From 1 March 2021, you will pay R272 in toll fees to drive between Johannesburg and Durban, while a trip to or from Cape Town will cost R197.
Transport Minister Fikile Mbalula has approved toll tariff increases as recommended by the South African National Roads Agency (SANRAL), the agency has announced. The adjustments were gazetted on 11 February 2021 and will kick in on 1 March 2021. Discounts still apply at specific toll plazas for frequent users and qualifying local users.
The department of transport said that SANRAL, it uses selective tolling to implement major road infrastructure projects. It said that 13% of South Africa’s 22,253km road network is made up of toll roads.

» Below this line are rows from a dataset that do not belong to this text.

-- ==== Sys2Proof/Machine/Settings.lean ====
section
/-! DEFINITION. The values of the spec's named parameters (00_scope.md R7, 92_eei_decisions.md). Every setting has the
spec's default but `misaligned`, which has the spec's alternative (log 8). The machine implements every value of each
parameter, so that a change here is the whole change. -/

namespace Sys2Proof.Setting

/-- `BYTE_ORDER`, default big (92 D1). -/
def byteOrder : ByteOrder := .big

/-- `MISALIGNED_POLICY` (92 D2, D3): the alternative `raise`, an effect the spec describes (60_exceptions.md R222),
and not the default, which stops the model. DESIGN CHOICE, unsafe (log 8). -/
def misaligned : MisalignedPolicy := .raise

/-- `INT_PRIORITY`, default the lowest vector address (92 D13). -/
def intPriority : IntPriority := .lowest

/-- `PRIVILEGED_SET`, a set of instructions, default {IN, OUT, HALT} (92 D15; log 23). -/
def privileged (i : Instr) : Bool :=
  match i with
  | .inp _ _ => true
  | .out _ _ => true
  | .halt => true
  | _ => false

/-- `SHIFT_COUNT_MASK`, default 000Fh; the alternative `none` refuses operands above 15 (92 D20; log 27). -/
def shiftCountMask : Option Word := some 0x000F#16

/-- `DIV_SIGNED`, default unsigned (92 D23). -/
def divSigned : Bool := false

/-- `ZERODIV_SAVED_PC`, default the address of the DIV or MOD (92 D12). -/
def zeroDivSavedPc : SavedPcPolicy := .faulting

/-- `FAULT_SAVED_PC`, default the address of the faulting instruction (92 D12). -/
def faultSavedPc : SavedPcPolicy := .faulting

/-- `ILLEGAL_POLICY`, default a model fault (92 D27). -/
def illegal : IllegalPolicy := .fault

/-- `LD_FLAG_POLICY`, default unchanged (92 D29). -/
def ldFlags : LdFlagPolicy := .unchanged

/-- `RESET_PC`, default the first address of the IPL ROM (92 D30). -/
def resetPc : Word := 0xE000#16

/-- `RESET_FLAG`, default P = 1 and all else 0 (92 D30). -/
def resetFlag : Word := 0x0040#16

end Sys2Proof.Setting
end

“Toll roads allow for the borrowing of capital to develop road infrastructure when it is required, rather than having to wait until funds are available from an already strained fiscus,” the department stated. Toll monies are applied to maintain, operate and improve toll roads, as well as to service debt incurred to implement a toll road project.

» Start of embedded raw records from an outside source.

-- ==== Sys2Proof/Machine/State.lean ====
section
/-! DEFINITION. The state of the machine, plain data, and why a step can stop. INVENTORY.md lists every field with the
rule that names it; 10_state.md R20 to R36 and 60_exceptions.md R250 are the main ones. -/

namespace Sys2Proof.Machine

/-! ### The MMU's registers (20_memory.md R63 to R65) -/

/-- A TLB entry; bits 14 and 13 of its lower word are undefined and have no state (20_memory.md R64). -/
structure TlbEntry where
  page : BitVec 8
  valid : Bool
  reference : Bool
  dirty : Bool
  canRead : Bool
  canWrite : Bool
  canExecute : Bool
  frame : BitVec 8
  deriving DecidableEq, Repr

/-- The MMU as far as the spec gives it: its registers, no translation (20_memory.md R66). -/
structure Mmu where
  /-- `mmu_enabled`, I/O A2h bit 0 (OUT) -/
  enabled : Bool
  /-- the eight TLB entries, I/O 80h..9Fh -/
  tlb : Vector TlbEntry 8
  /-- `mmu_viol_addr`, I/O A2h (IN) -/
  violAddr : Word
  /-- `mmu_cause`, I/O A4h: bit 1 badAddr, bit 0 memVio -/
  cause : Word
  /-- `mmu_page`, I/O A6h -/
  page : Word
  /-- `mmu_ptr`, the page table register, I/O A8h -/
  pageTable : Word
  deriving DecidableEq, Repr

/-! ### The devices' registers (60_exceptions.md R250 to R259) -/

/-- A timer (60_exceptions.md R252). `current` and `flag` belong to the running timer: an IN finds a free value there. -/
structure Timer where
  period : Word
  /-- control bit 15, I -/
  intEnable : Bool
  /-- control bit 0, S -/
  start : Bool
  current : Word
  flag : Word
  deriving DecidableEq, Repr

/-- A serial unit (60_exceptions.md R253): the byte last written to Data, and the Ctrl bits T and R. -/
structure Serial where
  sent : Byte
  /-- Ctrl bit 7, T -/
  txInt : Bool
  /-- Ctrl bit 6, R -/
  rxInt : Bool
  deriving DecidableEq, Repr

/-- The micro-SD controller (60_exceptions.md R251, R254). -/
structure MicroSd where
  /-- uSD-Ctrl bit 7, E -/
  intEna : Bool
  /-- uSD-Ctrl bit 2, I -/
  init : Bool
  /-- uSD-Ctrl bit 1, R -/
  read : Bool
  /-- uSD-Ctrl bit 0, W -/
  write : Bool
  memAddr : Word
  blkAddrH : Word
  blkAddrL : Word
  deriving DecidableEq, Repr

/-- Output port high, 1Ch (60_exceptions.md R251): M and VVVV. -/
structure OutPortHi where
  isOutput : Bool
  value : BitVec 4
  deriving DecidableEq, Repr

/-- What OUT has last put into each register of the I/O map (60_exceptions.md R250). -/
structure Io where
  timer0 : Timer
  timer1 : Timer
  ft232rl : Serial
  tec : Serial
  rn4020 : Serial
  usd : MicroSd
  ioPort : Byte
  adcRef : Byte
  outPortHi : OutPortHi
  spiData : Byte
  spiSclk : Byte
  pioMask : Byte
  pioXor : Byte
  rn4020Cmd : BitVec 4
  /-- the MODEL's: no IN or OUT has reached 2Ch since the reset, so that it still gives its initial value (log 51) -/
  rn4020CmdInitial : Bool
  rn4020Ram : Byte
  tecDSw : Byte
  tecFnc : Byte
  tecCtl : Byte
  consoleData : Word
  deriving DecidableEq, Repr

/-! ### The machine -/

/-- The whole machine (10_state.md R20 to R34). -/
structure State where
  /-- G0..G11 -/
  g : Vector Word 12
  fp : Word
  /-- the system stack pointer -/
  ssp : Word
  /-- the user stack pointer -/
  usp : Word
  pc : Word
  flag : Flag
  halted : Bool
  /-- pending requests, bit `k` the source of vector FFE0h + 2k (60_exceptions.md R211) -/
  irq : BitVec 10
  iplAttached : Bool
  mmu : Mmu
  io : Io
  mem : Memory
  /-- the MODEL's: how many free values have been taken (log 11) -/
  draws : Nat
  /-- the MODEL's: the OUT events so far, oldest first (log 34) -/
  outEvents : List (Word × Word)
  deriving DecidableEq, Repr

/-! ### Why a step stops -/

/-- The model stops where the spec says it faults; nothing after it is provable. -/
inductive Fault where
  /-- A read of a byte of memory that nothing has written (20_memory.md R56, 92 D36). Raised by every memory read.
  Safe: the machine would go on with some value. -/
  | unwrittenMemory (addr : Word)
  /-- A 16-bit access at an odd address under `MISALIGNED_POLICY = fault` (20_memory.md R61). Raised by every 16-bit
  access under that setting. Safe. -/
  | misaligned (addr : Word)
  /-- An unassigned first word (30_encoding.md R101, `ILLEGAL_POLICY = fault`). Raised by the fetch. Safe. -/
  | illegalInstruction (word : Word)
  /-- An exception inside a trap entry: no double-fault mechanism (60_exceptions.md R228, 92 D38). Raised by trap
  entry. Safe. -/
  | insideTrapEntry
  /-- A step of a halted machine, which has none: the stuck state that ends a run (45_system.md R205). Safe. -/
  | halted
  deriving DecidableEq, Repr

/-- The model gives no meaning here, as the spec says. -/
inductive Refusal where
  /-- An instruction without a meaning yet. Raised by `exec`'s own arms only. Safe. -/
  | notModelled (mnemonic : String)
  /-- A first word with a wrong field among those printed 0h or Fh (30_encoding.md R102). Raised by the fetch. Safe. -/
  | reservedField (word : Word)
  /-- A result and the flags would both be written to FLAG, in no stated order (41_arithmetic_logic.md R133). Raised by
  ADD, SUB, AND, OR, XOR, ADDS, MUL, DIV, MOD and the shifts with Rd = Fh. Safe. -/
  | flagDestination
  /-- PUSH or POP of the stack pointer in use (44_io_stack.md R194). Raised by PUSH and POP. Safe. -/
  | pushPopOfSp
  /-- A shift by an operand above 15 under `SHIFT_COUNT_MASK = none` (42_shift.md R150, 92 D20). Raised by the shifts
  under that setting. Safe. -/
  | shiftCount (operand : Word)
  /-- A store into E000h..FFFFh while the IPL ROM is attached (20_memory.md R53). Raised by every memory write. Safe. -/
  | storeIntoRom (addr : Word)
  /-- An OUT to A0h with bit 0 = 0 after detachment (20_memory.md R53). Raised by OUT. Safe. -/
  | reattachIpl
  /-- Enabling the MMU, or a memory access with the MMU enabled (20_memory.md R66, 92 D34). Raised by OUT and by every
  memory access. Safe. -/
  | mmuEnabled
  /-- IN or OUT at a port, or in a direction, that the I/O map does not give (20_memory.md R60, 92 D32). Raised by IN
  and OUT. Safe. -/
  | unlistedPort (port : Word)
  deriving DecidableEq, Repr

/-- The outcome of a step of this machine. -/
abbrev Result := Host.Outcome State Fault Refusal

/-! ### Reset (70_reset_and_hazards.md R270) -/

/-- A TLB entry at reset: DESIGN CHOICE (log 2). -/
def TlbEntry.reset : TlbEntry where
  page := 0
  valid := false
  reference := false
  dirty := false
  canRead := false
  canWrite := false
  canExecute := false
  frame := 0

/-- The MMU at reset: off (70 R270); its registers are a DESIGN CHOICE (log 2). -/
def Mmu.reset : Mmu where
  enabled := false
  tlb := Vector.replicate 8 TlbEntry.reset
  violAddr := 0
  cause := 0
  page := 0
  pageTable := 0

/-- A timer at reset: stopped, interrupt disabled (10_state.md R36); the rest is a DESIGN CHOICE (log 3). -/
def Timer.reset : Timer where
  period := 0
  intEnable := false
  start := false
  current := 0
  flag := 0

/-- A serial unit at reset: interrupts disabled (10_state.md R36); `sent` is a DESIGN CHOICE (log 3). -/
def Serial.reset : Serial where
  sent := 0
  txInt := false
  rxInt := false

/-- The micro-SD controller at reset: interrupt disabled (10_state.md R36); the rest is a DESIGN CHOICE (log 3). -/
def MicroSd.reset : MicroSd where
  intEna := false
  init := false
  read := false
  write := false
  memAddr := 0
  blkAddrH := 0
  blkAddrL := 0

/-- The I/O registers at reset: RN4020-Cmd is 0001b (10_state.md R35) and nothing has reached it (log 51), PIO-Mask is 0
(R36); the rest is a DESIGN CHOICE (log 3), RN4020-RAM at power-on among it. -/
def Io.reset : Io where
  timer0 := Timer.reset
  timer1 := Timer.reset
  ft232rl := Serial.reset
  tec := Serial.reset
  rn4020 := Serial.reset
  usd := MicroSd.reset
  ioPort := 0
  adcRef := 0
  outPortHi := { isOutput := false, value := 0 }
  spiData := 0
  spiSclk := 0
  pioMask := 0
  pioXor := 0
  rn4020Cmd := 0b0001#4
  rn4020CmdInitial := true
  rn4020Ram := 0
  tecDSw := 0
  tecFnc := 0
  tecCtl := 0
  consoleData := 0

/-- The machine right after reset (10_state.md R35, R36; 70_reset_and_hazards.md R270). The general registers, FP, SSP
and USP have no value in the spec; 0 is a DESIGN CHOICE (log 1). -/
def State.reset : State where
  g := Vector.replicate 12 0#16
  fp := 0
  ssp := 0
  usp := 0
  pc := Setting.resetPc
  flag := Flag.ofWord Setting.resetFlag
  halted := false
  irq := 0
  iplAttached := true
  mmu := Mmu.reset
  io := Io.reset
  mem := []
  draws := 0
  outEvents := []

end Sys2Proof.Machine
end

It said that the cost in the event of delayed maintenance on roads can be up to 18 times higher than it would have been if routine preventative maintenance was undertaken. Tolls are a way to ensure that only those who make use of the road pay for its upkeep.
According to SANRAL, its tariffs are adjusted annually in line with the Consumer Price Index (CPI) as obtained from Statistics South Africa (Stats SA). It said that the inflation percentage that was applied to determine the 1 March 2021 tariff adjustment is 5%.
“We use the inflation rate as a guide so that the toll tariffs remain the same in real terms,” stated Vusi Mona, SANRAL’s general manager for communications. This means there is effectively no increase to the rate from when the initial toll tariff that was implemented,” he said.
SANRAL’s choice of 5% as the inflation rate to base its price increases on is curious, as the CPI from Stats SA shows that the official average inflation rate for South Africa for 2020 was 3.3%. In 2019 it was 4.1%.
MyBroadband asked SANRAL for comment regarding its choice of an inflation rate benchmark of 5%, but the agency did not respond by the time of publication. However, an examination of the toll fees between South Africa’s major cities — Johannesburg, Cape Town, and Durban — shows that these toll fee increases were below inflation.